Swell a Progress

“If I believed,” said the voice, and sighed a little, “that I spoke to one who might bear my tale back to the world above, I of course should yet be silent. But this — I have been told — is impossible. And how should I presume to disturb that endless rolling voice? And how should I presume… So I answer you, and pay thus more my debt.”

“But your name,” said Hoopla, “and what you did, and what you were, and of what family?”

“Go gently,” said Nuncio. “Gently. Not all who suffer along this trench of evil are here out of malice borne, but and again by a thousand tiny cuts and moments lost in the turning of the page. Of such a caste is this soul, I think. Answer clearly,” he said, turned to the spirit, “and fear no ill-report.”

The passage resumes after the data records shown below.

/-- The ports of a unit's block that a trigger samples, or writes when it completes. -/
def portOf (u : FU) (n : Nat) : Bool :=
  match u with
  | .alu0 => decide (0x40 ≤ n ∧ n < 0x48)
  | .alu1 => decide (0x60 ≤ n ∧ n < 0x68)
  | .blu0 => decide (0xC0 ≤ n ∧ n < 0xC8)
  | .blu1 => decide (0xE0 ≤ n ∧ n < 0xE8)
  | _ => false

/-- The second word reads FLG, or an operation it triggers samples a flag in its trigger step. -/
def readsFlags (m : Mv) : Bool :=
  decide (srcNum m.src = some 0x22) ||
    (match sockOf m.dst.toNat with
      | .trig (.alu _ op) => op == .addc || op == .subc || op == .dadj || op == .dsbj || op == .dadjl || op == .dsbjl
      | _ => false)

/-- What a word written or triggered first would change for the word behind it if both acted in one step (R40: pairing never
changes the result of a program). -/
def pairHazard (a b : Mv) : Bool :=
  let names (p : Nat → Bool) : Bool := p b.dst.toNat || (match srcNum b.src with
    | some n => p n
    | none => false)
  match sockOf a.dst.toNat with
  | .trig t => names (portOf (unitOf t)) || readsFlags b
  | _ => (a.dst == 0x21 && names (· == 0x20)) || (a.dst == 0x22 && readsFlags b)

/-- The second word's conditions (R40, R67, R107): format 01 or 10 with guard code 0, not reading or writing the first
word's destination, not triggering the DSU. The model pairs no second word that names a window or ends in ERET or
SVC, whose own checks could hold it (log entry 15). -/
def pairSecond (a : Mv) (f : Form) : Bool :=
  match f.moves with
  | [m] =>
    decide (m.guard = .long 0) && m.dst != a.dst && decide (m.src ≠ .sock a.dst) && (winOf m.dst.toNat).isNone &&
      (srcWin m.src).isNone && !pairHazard a m &&
      (match sockOf m.dst.toNat with
        | .trig (.dsu _) => false
        | .trig (.ctl .eret) => false
        | .trig (.ctl .svc) => false
        | _ => true)
  | _ => false

/-- No operation, gather or store of the core is on its way, which a word issued a step earlier could meet (R40: pairing never
changes the result of a program). -/
def Core.pairs (k : Core) : Bool := k.flights == [] && k.gathers == [] && k.buffer == [] && k.modeChange.isNone

/-- The second word of a pair, when the PQ stage forms one (R40, R67; whether it does is a free choice): the next word of the
queue `l`, which has come as far and is not the target of a transfer. -/
def State.partner (s : State) (c t : Nat) (f : Form) (l : List FWord) : List Move :=
  match f.moves, l with
  | [m], w :: _ =>
    if s.det c || !(s.core c).pairs || !pairFirst m || !Config.freeBool s.free || w.jump || (s.core c).now < w.at_ + depth false ||
        (w.pc.toNat == s.fld (frmTend t) 23 0 && s.fld (evtTctx t) 27 24 == 0) ||
        (w.transfer && decide ((s.core c).now < (s.core c).pred.freeAt)) then []
    else
      match w.got with
      | .word x phys =>
        let g := decodeWord x
        if decodeCheck (s.mode c t) g = none && pairSecond m g && checkBundle (f.moves ++ g.moves) = none then
          s.movesOf t g w.pc phys w.ck
        else []
      | _ => []
  | _, _ => []

/-- Traps of the decode rule that depend on values (R214, R215, R216): an ERET or a raise that is a privilege
violation. -/
def State.valueTrap (s : State) (c t : Nat) (vs : List (Move × Option Word)) : Option Bad :=
  match vs with
  | [] => none
  | (m, v) :: l =>
    match sockOf m.mv.dst.toNat, v with
    | .trig (.ctl .svc), some w => if s.signalBarred t w then some ⟨3, 0x303⟩ else State.valueTrap s c t l
    | .trig (.ctl .eret), some _ => if s.eretBarred c t then some ⟨3, 0x302⟩ else State.valueTrap s c t l
    | _, _ => State.valueTrap s c t l

/-- An enabled move triggers ERET. -/
def hasEret (ms : List Move) : Bool := ms.any fun m => m.on && sockOf m.mv.dst.toNat == .trig (.ctl .eret)

/-- A decode-rule trap of the word at `phys` (R210): issue of the word is held until the trap is accepted. -/
def State.trapWord (s : State) (c code sk phys : Nat) (detail : Word) : State :=
  s.raise c ⟨code, sk, phys, detail, true⟩

/-- `n` words at the head of the front end go to MV, or EX, in step `step`: PA, or FE, goes on with the words behind (R39,
R41). -/
def State.popFront (s : State) (c n step : Nat) (next : PAddr) : State :=
  (s.onCore c fun k =>
    { k with pc := next, front := k.front.drop n, miss := k.miss.map fun m => { m with go := false } }).runFront c step

/-- The bookkeeping of an issue of `n` words with `moves` moves (R45, R55): counters, and the moves since a CORE_MODE
write. -/
def State.issued (s : State) (c n moves : Nat) : State :=
  let s := s.count (coreIssue c) 39 0 n
  let s := if n = 2 then s.count (corePaired c) 39 0 1 else s
  (s.onCore c fun k => { k with
    entering := none
    moved := true
    modeChange := match k.modeChange with
      | some (i, m) => some (i + moves, m)
      | none => none }).charge c 1 false

/-- An uncorrectable word met by a window read is the data-error fault of its word (R176). -/
def State.windowFaults (s : State) (c : Nat) : List (Move × Option Word) → State
  | [] => s
  | (m, v) :: l =>
    match m.on, v, m.wsrc, srcNum m.mv.src with
    | true, none, some a, some n => State.windowFaults (s.raise c ⟨15, n, m.phys, word a, false⟩) c l
    | _, _, _, _ => State.windowFaults s c l

/-- The free counter after an issue's source reads: it moves past the free values the issue may have used (an
accumulator touched too early, the pairing of performance mode). -/
def State.spendIssue (s : State) (c : Nat) (ms : List Move) : State :=
  let clash (m : Move) : Bool :=
    m.on && (s.accClash c m.mv.dst.toNat || (match srcNum m.mv.src with
      | some n => (s.core c).readsEarly n
      | none => false))
  if !s.det c || ms.any clash then { s with free := s.free + 4 } else s

/-- An issue that acts: the state after its windows and sources were read, the issuing tenant, step and program address,
its words, FLG before it, and its moves with the values read (none where a guard fails). -/
structure Ready where
  s    : State
  t    : Nat
  step : Nat
  pc   : PAddr
  n    : Nat
  flg  : Word
  vs   : List (Move × Option Word)

/-- What the next word of a core comes to: nothing issues under this command; the word is held, with the state in which it
waits; its physical address does not exist; or it acts. -/
inductive Prep where
  | idle
  | held (s : State)
  | gone (a : Nat)
  | ready (r : Ready)

/-- The checks of an issue that depend on values (R168, R170, R214 to R216), and its source reads (R30): `ms` are the
moves of its `n` words at `pc`. -/
def State.prepareMoves (s : State) (c t : Nat) (pc : PAddr) (n : Nat) (ms : List Move) : Prep :=
  let step := (s.core c).now
  let flg := s.sock t 0x22
  match s.windows c t (s.winPtr t) ms with
  | .bad b => .held (s.trapWord c 9 b.sk b.phys b.detail)
  | .gone a => .gone a
  | .ok (ms, ptrs) =>
    match hasEret ms && !s.eretBarred c t, s.eretHold c t step with
    | true, some p => .held (s.onCore c fun k => { k with hold := k.hold ++ [.eretOverlap step p], holdPc := pc })
    | _, _ =>
      let (s1, vs) := s.readAll c t 0 ms
      match s1.valueTrap c t vs with
      | some b => .held (s.trapWord c b.code b.sk ((ms.head?.map (·.phys)).getD 0) (word b.sk))
      | none => .ready ⟨(s1.setPtrs t ptrs).spendIssue c ms, t, step, pc, n, flg, vs⟩

/-- A mode change takes effect once five moves have issued since it was written (R45). -/
def State.dueMode (s : State) (c : Nat) : State :=
  match (s.core c).modeChange with
  | some (i, _) => if 5 ≤ i then s.applyMode c else s
  | none => s

/-- The word `w` at the head of the front end comes to issue when its wait is over (R39, R41, R142, R144): everything that surely
happens before has happened, and the budget lasts. -/
def State.mayAwait (s : State) (c : Nat) (w : FWord) : Bool :=
  s.settled c (s.headReady c w) && decide (s.headReady c w - (s.core c).now < s.budgetLeft c)

/-- The wait itself: its steps are charged, and the front end goes on. -/
def State.await (s : State) (c : Nat) (w : FWord) : State :=
  (s.chargeTo c (s.headReady c w) false).runFront c (s.headReady c w - 1)

/-- A word that fetch refused, or that is uncorrectable, would issue (R150, R214): its trap. Code 15 is no decode trap. -/
def State.fetchTrap (s : State) (c code phys : Nat) (d : Word) : State :=
  if code = 15 then (s.error 2 c (s.tenant c) phys).raise c ⟨15, 0, phys, d, false⟩ else s.trapWord c code 0 phys d

/-- What the word at the head of the front end comes to (R28 to R71, R210), `l` being the words behind it. -/
def prepareHead (sel : List Mv → Bool) (c : Nat) (w : FWord) (l : List FWord) (s : State) : Prep :=
  let t := s.tenant c
  match w.got with
  | .gone a => .gone a
  | .trap code phys d => .held (s.fetchTrap c code phys d)
  | .word x phys =>
    let f := decodeWord x
    match decodeCheck (s.mode c t) f with
    | some b => .held (s.trapWord c b.code b.sk phys (word b.sk))
    | none =>
      let second := s.partner c t f l
      let ms := s.movesOf t f w.pc phys w.ck ++ second
      if !sel (ms.map (·.mv)) then .idle
      else s.prepareMoves c t w.pc (if second = [] then 1 else 2) ms

/-- What the next word of core `c` comes to under the commands whose moves `sel` selects. A miss in the instruction cache holds
it, and so does a stall that a gather's element begins while it waits. -/
def prepare (sel : List Mv → Bool) (c : Nat) (s0 : State) : Prep :=
  if !s0.canIssue c then .idle
  else
    let s := (s0.dueMode c).bringHead c
    match (s.core c).front with
    | [] => .held s
    | w :: _ =>
      if (s.core c).miss.any (!·.go) then .held s
      else if !s.mayAwait c w then .idle
      else
        let s := s.await c w
        match (s.core c).hold, (s.core c).front with
        | [], w :: l => prepareHead sel c w l s
        | _, _ => .held s

/-- The state in which the triggers of an issue start (R30): its destinations are written and it is counted. The count of
R45 moves on before the issue's own write of CORE_MODE. -/
def Ready.written (r : Ready) (c : Nat) : State :=
  let w := (r.s.popFront c r.n r.step (pcAdd r.pc r.n)).writeAll c r.t r.step r.flg 0 r.vs
  let mc := (w.core c).modeChange
  let fresh := r.vs.any fun x => x.2.isSome && sockOf x.1.mv.dst.toNat == .core 0
  let s := w.issued c r.n r.vs.length
  let s := if fresh then s.onCore c fun q => { q with modeChange := mc } else s
  s.windowFaults c r.vs

/-- The word, or pair of words, acts: destinations are written and triggers started (R30). -/
def Ready.run (r : Ready) (c : Nat) : Result := startAll c r.t r.step r.flg r.vs (r.written c)

/-- The issue of the next word of core `c`: nothing where the core does not issue, or the moves of the word are not ones
that `sel` selects; a decode trap holds the word. -/
def issueWord (sel : List Mv → Bool) (c : Nat) (s : State) : Result :=
  match prepare sel c s with
  | .idle => .next s
  | .held s => .next s
  | .gone a => .fault (.unreachable a)
  | .ready r => r.run c

/-- The issue of the next word of core `c` under the command `op`. -/
def issue (op : Op) (c : Nat) (s : State) : Result := issueWord (issues op) c s

/-- The next word of core `c` would issue in this step and raises a trap of the decode rule, which goes before a routed
event (R210). -/
def State.wouldTrap (s : State) (c : Nat) : Bool :=
  match issueWord (fun _ => true) c s with
  | .next s' =>
    (s.core c).trap.isNone && ((s'.core c).trap.map (·.decode)).getD false && decide ((s'.core c).now = (s.core c).now)
  | _ => false

end Sys2Proof.Machine
end

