-- ==== Sys2Proof/Machine/Planner.lean ====
section
/-!
DEFINITION. The margin planner (file 14): rounds and candidates, PMBus, delay codes, the plan that takes effect at a
boundary, and the forecasts.
-/
namespace Sys2Proof.Machine

/-- The planner's own state changed by a function. -/
def State.onAge (s : State) (f : Planner → Planner) : State := { s with age := f s.age }

/-- A one-bit flag of AGE_STAT is set; its event occurs when it changes from 0 to 1 (R370). -/
def State.ageFlag (s : State) (b n : Nat) : State :=
  if s.flag ageStat b then s else (s.setFlag ageStat b true).occur n

/-! ### Delay codes (R307) -/

/-- The three copies of code `n`. -/
def Planner.copies (a : Planner) (n : Nat) : Nat × Nat × Nat := a.codes.get n (0x20, 0x20, 0x20)

/-- The bitwise majority of three copies. -/
def majority (x : Nat × Nat × Nat) : Nat := (x.1 &&& x.2.1) ||| (x.1 &&& x.2.2) ||| (x.2.1 &&& x.2.2)

/-- The delay code in effect. -/
def Planner.code (a : Planner) (n : Nat) : Nat := majority (a.copies n)

/-- All three copies of a code are written. -/
def Planner.setCode (a : Planner) (n v : Nat) : Planner := { a with codes := a.codes.set n (0x20, 0x20, 0x20) (v, v, v) }

/-- One copy is changed by an upset. -/
def Planner.upset (a : Planner) (u : Fin 136 × Fin 3 × BitVec 6) : Planner :=
  let x := a.copies u.1.val
  let v := u.2.2.toNat
  let y := match u.2.1.val with
    | 0 => (v, x.2.1, x.2.2)
    | 1 => (x.1, v, x.2.2)
    | _ => (x.1, x.2.1, v)
  { a with codes := a.codes.set u.1.val (0x20, 0x20, 0x20) y }

/-- Exactly one of the three copies differs from the other two. -/
def oneDiffers (x : Nat × Nat × Nat) : Bool :=
  (x.1 != x.2.1 || x.1 != x.2.2) && (x.1 == x.2.1 || x.1 == x.2.2 || x.2.1 == x.2.2)

/-- The scrubber's visit to every code (R307). -/
def State.scrubCodes (s : State) : State :=
  (range 0 136).foldl
    (fun (s : State) n =>
      let x := s.age.copies n
      let s := if oneDiffers x then s.count ageScrub 39 20 1 else s
      s.onAge fun a => a.setCode n (majority x))
    s

/-- DELAY_CODE_SCRUB (R307): what upsets have changed since the last visit, then the visit. -/
def execDelayCodeScrub (upsets : List (Fin 136 × Fin 3 × BitVec 6)) (s : State) : Result :=
  .next (if s.inReset then s else (upsets.foldl (fun (s : State) u => s.onAge fun a => a.upset u) s).scrubCodes)

/-- The comparison of majorities with the plan record at a round's end (R307): a code that differs is rewritten. -/
def State.checkCodes (s : State) : State :=
  (range 0 136).foldl
    (fun (s : State) n =>
      let r := s.age.record.get n 0x20
      if s.age.code n = r then s
      else
        let s := (s.onAge fun a => a.setCode n r).count ageScrub 19 0 1
        s.ageFlag 13 968)
    s

/-! ### A round (R301, R303, R304) -/

/-- DUR of a sentinel that completes C laps (R301); a ring that completes none gives no reading the spec states: a free
value. -/
def durOf (s : State) (laps : Nat) : Nat := if laps = 0 then Config.freeNat s.free % 4096 else ceilDiv 1024000 laps

/-- The greatest of the readings and its sentinel, the first of equals. -/
def worstOf : Nat → List Nat → Nat × Nat
  | _, [] => (0, 0)
  | n, d :: l =>
    let r := worstOf (n + 1) l
    if r.1 ≤ d then (d, n) else r

/-- The quantities of AGE_CTL and AGE_VLIM (R302, R313). -/
def State.ceil (s : State) : Nat := s.fld ageCtl 39 28
def State.guard (s : State) : Nat := s.fld ageCtl 27 20
def State.dmin (s : State) : Nat := s.fld ageCtl 11 6
def State.vmax (s : State) : Nat := s.fld ageVlim 29 20
def State.vmin (s : State) : Nat := s.fld ageVlim 19 10

/-- CEIL_e and VMAX_e under the policy in effect (R308). -/
def State.ceilE (s : State) : Nat := if s.fld agePolicy 13 12 = 1 then min s.ceil (s.fld agePolicy 11 0) else s.ceil
def State.vmaxE (s : State) : Nat :=
  if s.fld agePolicy 13 12 = 2 then max s.vmin (min s.vmax (s.fld agePolicy 11 0)) else s.vmax

/-- V of the plan in effect, or V0 before the first plan (R303, R311). -/
def State.vNow (s : State) : Nat :=
  match s.age.plan with
  | some p => p.v
  | none => s.age.v0

/-- N of R301 for a worst reading. -/
def State.needOf (s : State) (dur : Nat) : Nat := ceilDiv (dur * (256 + s.guard)) 256

/-- A power cap must give way (R309): under POWERCAP, N is above CEIL at or above the cap. -/
def State.capBroken (s : State) (n : Nat) : Bool :=
  s.fld agePolicy 13 12 == 2 && decide (s.ceil < n) && decide (s.vmaxE ≤ s.vNow)

/-- V of the candidate (R303, R309); `held` says that some SLACK is below DMIN. -/
def State.vNext (s : State) (n : Nat) (held : Bool) : Nat :=
  let v := s.vNow
  if s.capBroken n then min (v + 20) s.vmax
  else if s.ceilE < n ∧ v < s.vmaxE then min (v + 20) s.vmaxE
  else if n * (256 + s.fld ageCtl 19 12) ≤ s.ceilE * 256 ∧ s.vmin < v ∧ !held then max (v - 5) s.vmin
  else v

/-- The candidate's delay code of one sentinel (R304). -/
def nextCode (dmin slack code : Nat) : Nat :=
  if slack < dmin then min 63 (code + 1) else if dmin + 8 < slack then code - 1 else code

/-- A change of V may be formed from a round that began at `start` (R306): a raise once the last raise is confirmed, or once the
regulator has failed it, since raises continue to be attempted; a lower 200 µs after the last change is confirmed and while
PMBERR is clear. -/
def State.mayChange (s : State) (v start : Nat) : Bool :=
  let a := s.age
  if s.vNow < v then !a.raising || a.failed || (!a.unconfirmed && decide (a.settle ≤ start))
  else if v < s.vNow then !a.unconfirmed && decide (a.settle + 200000 ≤ start) && !s.flag ageStat 14
  else true

/-- CLIP and CLIPKIND (R309). -/
def State.clip (s : State) (kind : Nat) : State := (s.ageFlag 18 969).setFld ageStat 17 16 kind

/-- The policy is clipped by a need (R309): 1 under SPEED at VMAX, 2 where the cap gives way. -/
def State.clipKind (s : State) (n : Nat) : Nat :=
  if s.capBroken n then 2
  else if s.fld agePolicy 13 12 = 1 ∧ s.fld agePolicy 11 0 < n ∧ s.vNow = s.vmax then 1
  else 0

/-- HOLDFAIL and NEED (R310): set when N is above CEIL at VMAX, cleared at the first plan with N at most CEIL. -/
def State.holdStep (s : State) (n : Nat) : State :=
  if s.ceil < n ∧ s.vNow = s.vmax then
    faultEdge s (((s.ageFlag 19 970).setFld ageStat 39 28 n).onPair fun p => { p with health := putBit p.health 3 true })
  else if n ≤ s.ceil then (s.setFlag ageStat 19 false).setFld ageStat 39 28 0
  else s

/-- AGE_SENTn and AGE_SPNNEAR as the round read them (R313). -/
def State.recordRound (s : State) (readings : List (Nat × Nat)) : State :=
  let durs := readings.map fun r => durOf s r.1
  let s' := (range 0 136).foldl
    (fun (s : State) n => (s.setFld (ageSent n) 11 0 (durs.getD n 0)).setFld (ageSent n) 30 23 (min 255 (readings.getD n (0, 0)).2))
    s
  let near := (range 0 8).foldl
    (fun a j => if s.ceil * 9 * 256 < durs.getD (128 + j) 0 * (256 + s.guard) * 10 then a + 2 ^ j else a) 0
  s'.setFld ageSpnnear 7 0 near

/-- The candidate of a round (R301, R303, R304), and the first plan (R311). -/
def State.candidate (s : State) (readings : List (Nat × Nat)) (start : Nat) : State :=
  let w := worstOf 0 (readings.map fun r => durOf s r.1)
  let n := s.needOf w.1
  let held := readings.any fun r => decide (min 255 r.2 < s.dmin)
  let v := s.vNext n held
  if !s.mayChange v start then s
  else
    let kind := s.clipKind n
    let codes := (range 0 136).map fun i => nextCode s.dmin (min 255 (readings.getD i (0, 0)).2) (s.age.code i)
    let p : Plan := { v := v, pstep := min n s.ceil, need := n, codes := codes, worst := w.2 }
    let s := if kind = 0 then s else s.clip kind
    let s := s.holdStep n
    let first := match s.age.setUpAt with
      | some t => decide (t ≤ start) && !s.age.unconfirmed && decide (n ≤ s.ceil)
      | none => false
    let s := if first then s.setFlag ageStat 12 true else s
    s.onAge fun a => { a with cand := some p }

/-- The end of a round of 16,384 ns (R301). -/
def State.endRound (s : State) (readings : List (Nat × Nat)) : State :=
  if readings.length ≠ 136 ∨ !s.clk.running then s
  else
    let s := s.reach (s.age.roundAt + 16384)
    let start := s.clk.tb.toNat - 16384
    let s := s.onAge fun a => { a with roundAt := s.clk.tb.toNat }
    let s := ((s.checkCodes).recordRound readings).candidate readings start
    if readings.any fun r => r.1 == 0 then s.spend else s

/-- SENTINEL_ROUND (R301). -/
def execSentinelRound (readings : List (Nat × Nat)) (s : State) : Result := .next (s.endRound readings)

/-! ### PMBus (R305, R306) -/

/-- A transaction goes out to the regulator of AGE_PMB.ADDR, with PEC as AGE_PMB.PEC says (R305). -/
def State.pmbusSend (s : State) (w : PmbusWait) : State := s.emit (.pmbus (s.fld agePmb 6 0) (s.flag agePmb 16) w)

/-- A transaction begins. A VOUT_COMMAND is a new attempt, whatever became of the last (R306). -/
def State.pmbusStart (s : State) (w : PmbusWait) : State :=
  let command : Bool := match w with
    | .command _ => true
    | _ => false
  (s.pmbusSend w).onAge fun a =>
    { a with inFlight := some w, tries := 0, failed := a.failed && !command,
             changedAt := if command then s.clk.tb.toNat else a.changedAt }

/-- A VOUT_COMMAND is issued, or waits for the transaction in flight. -/
def State.voutCommand (s : State) (code : Nat) : State :=
  match s.age.inFlight with
  | none => s.pmbusStart (.command code)
  | some _ => s.onAge fun a => { a with waiting := some code }

/-- A transaction is over; a VOUT_COMMAND that waits is issued. -/
def State.pmbusEnd (s : State) : State :=
  let s := s.onAge fun a => { a with inFlight := none, tries := 0 }
  match s.age.waiting with
  | some code => (s.onAge fun a => { a with waiting := none }).pmbusStart (.command code)
  | none => s

/-- The ULINEAR16 code of V in mV: the smallest code at or above V (R305). -/
def voutCode (vexp v : Nat) : Nat :=
  let e := signed 5 vexp
  if e < 0 then ceilDiv (v * 2 ^ e.natAbs) 1000 else ceilDiv v (1000 * 2 ^ e.natAbs)

/-- `n × 2^e`, rounded down. -/
def scaled (n : Int) (e : Int) : Int := if e < 0 then n / (2 ^ e.natAbs : Int) else n * (2 ^ e.natAbs : Int)

/-- The voltage of a ULINEAR16 reading in whole mV, held to the ten bits of VREAD (R305, R313; log entry 90). -/
def ulinear16 (vexp : Nat) (code : BitVec 16) : Nat := min 1023 (scaled (1000 * (code.toNat : Int)) (signed 5 vexp)).toNat

/-- The current of a LINEAR11 reading in units of 10 mA, held to the sixteen bits of IOUT (R305, R313; PRESUMED, log
entry 90): the exponent in bits 15:11, the mantissa in bits 10:0. -/
def linear11 (code : BitVec 16) : Nat :=
  min 0xFFFF (scaled (100 * signed 11 (code.toNat % 2048)) (signed 5 (code.toNat / 2048))).toNat

/-- Two numbers of mV within a distance. -/
def withinMv (a b d : Nat) : Bool := decide (a ≤ b + d) && decide (b ≤ a + d)

/-- READ_VOUT_POLL (R306): READ_VOUT, with at most one transaction in flight. -/
def execReadVoutPoll (s : State) : Result :=
  .next (if !s.inReset && s.age.inFlight.isNone then s.pmbusStart .readVout else s)

/-- A READ_VOUT reading (R306, R311): it confirms V within 10 mV, unless it was begun before the VOUT_COMMAND of a new V; before
the first plan it is V0. -/
def State.readVout (s : State) (mv : Nat) : State :=
  let s := s.setFld agePlan 17 8 mv
  let s := if s.age.plan.isNone ∧ s.age.v0 = 0 then s.onAge fun a => { a with v0 := mv } else s
  if s.age.unconfirmed ∧ s.age.waiting.isNone ∧ withinMv mv s.vNow 10 then
    s.onAge fun a => { a with unconfirmed := false, failed := false, settle := s.clk.tb.toNat }
  else s

/-- The reading is over; READ_IOUT follows a READ_VOUT while V is confirmed (R305, R306: the spec does not say when it is
issued; DESIGN CHOICE, log entry 90). -/
def State.readDone (s : State) : State :=
  let s := s.pmbusEnd
  if s.age.inFlight.isNone && !s.age.unconfirmed then s.pmbusStart .readIout else s

/-- PMBERR (R306): event 967; raises continue to be attempted. -/
def State.pmbusError (s : State) : State := (s.onAge fun a => { a with failed := true }).ageFlag 14 967

/-- PMBUS_RESPONSE (R306): the transaction completes, or fails and is retried up to three times. -/
def State.pmbusDone (s : State) (r : Pmbus) : State :=
  match r, s.age.inFlight with
  | .iout v, some .readIout => (s.setFld ageIout 15 0 (linear11 v)).pmbusEnd
  | .vout v, some .readVout => (s.readVout (ulinear16 (s.fld agePmb 12 8) v)).readDone
  | .written, some (.command _) => s.pmbusEnd
  | .failed, some w =>
    if s.age.tries < 3 then (s.pmbusSend w).onAge fun a => { a with tries := a.tries + 1 }
    else (s.pmbusError).pmbusEnd
  | _, _ => s

/-- PMBUS_RESPONSE (R306). -/
def execPmbusResponse (r : Pmbus) (s : State) : Result := .next (s.pmbusDone r)

/-- READ_VOUT has not come within 15 mV of V in the 1 ms after VOUT_COMMAND (R306). -/
def State.confirmTimeout (s : State) : State :=
  let s := s.reach (s.age.changedAt + 1000000)
  if withinMv (s.fld agePlan 17 8) s.vNow 15 then s else s.pmbusError

/-- VOUT_CONFIRM_TIMEOUT (R306). -/
def execVoutConfirmTimeout (s : State) : Result :=
  .next (if s.clk.running ∧ s.age.unconfirmed then s.confirmTimeout else s)

/-! ### Taking effect (R14 step 5, R306, R307, R310, R312) -/

/-- HEAD of the plan in effect (R312). -/
def State.head (s : State) : Nat := s.vmax - s.vNow

/-- HEAD, MINHEAD which follows it down, and WARN when MINHEAD falls below WARNMV (R312). -/
def State.trackHead (s : State) : State :=
  let m := s.fld ageHead 9 0
  let w := s.fld ageVlim 9 0
  let s := (s.setFld ageHead 19 10 s.head).setFld ageHead 9 0 (min m s.head)
  if w ≤ m ∧ s.head < w then s.ageFlag 15 971 else s

/-- The newest candidate takes effect at a boundary (R15, R306, R307): PSTEP, V, every copy of every code, and VOUT_COMMAND
for a new V. While HOLDFAIL is 1, bit 3 of the health word is set for the frame (R310). -/
def State.planBoundary (s : State) : State :=
  let s := match s.age.cand with
    | none => s
    | some p =>
      let v0 := s.vNow
      let s := ((s.setFld agePlan 39 28 p.pstep).setFld agePlan 27 18 p.v).setFld agePlan 7 0 p.worst
      let s := (range 0 136).foldl
        (fun (s : State) n => s.onAge fun a =>
          { (a.setCode n (p.codes.getD n 0x20)) with record := a.record.set n 0x20 (p.codes.getD n 0x20) }) s
      let s := s.onAge fun a => { a with plan := some p, cand := none }
      let s := if p.v = v0 then s
        else
          (s.onAge fun a => { a with unconfirmed := true, raising := decide (v0 < p.v) }).voutCommand
            (voutCode (s.fld agePmb 12 8) p.v)
      s.trackHead
  if s.flag ageStat 19 then s.onPair fun p => { p with health := putBit p.health 3 true } else s

/-- 1,024 hours of the time base, in ns (R312). -/
def logInterval : Nat := 1024 * 3600 * second

/-- HEAD_LOG_INTERVAL (R312): the log shifts up, the interval's MINHEAD goes to AGE_LOG0, MINHEAD to 0x3FF. -/
def State.logHead (s : State) : State :=
  let s := s.reach ((s.age.intervals + 1) * logInterval)
  let m := s.fld ageHead 9 0
  let s := (range 0 15).foldl (fun (s' : State) i => s'.setReg (ageLog (15 - i)) (s.reg (ageLog (14 - i)))) s
  let s := s.setReg (ageLog 0) (putBits (word m) 39 10 s.age.intervals)
  (s.setFld ageHead 9 0 0x3FF).onAge fun a => { a with intervals := a.intervals + 1 }

/-- HEAD_LOG_INTERVAL (R312): while the time base runs. -/
def execHeadLogInterval (s : State) : Result := .next (if s.clk.running then s.logHead else s)

end Sys2Proof.Machine
end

“My presence here is ill-report enough, but as you have asked I shall answer. I am, as you say, not one of the great souls that shook all heaven with their violence. But in my soul I nursed an eternal discontent, that could find no ease in the small rituals and kindnesses of a thousand teas and ices, and so grew foul within, though my tie was rich enough, asserted by — oh! — the simplest pin. And this I spread, turning my back on others and shaking my head quietly in the length of an afternoon speeding past, and dragged everyone down to my level. And her most of all whom I should have guarded against myself, and for this I must suffer here.”

And it fell silent. “Come on,” whispered Nuncio. “Leave him to his misery. Our way lies uphill and down. Leave him to his mermaids and his self-reproach.”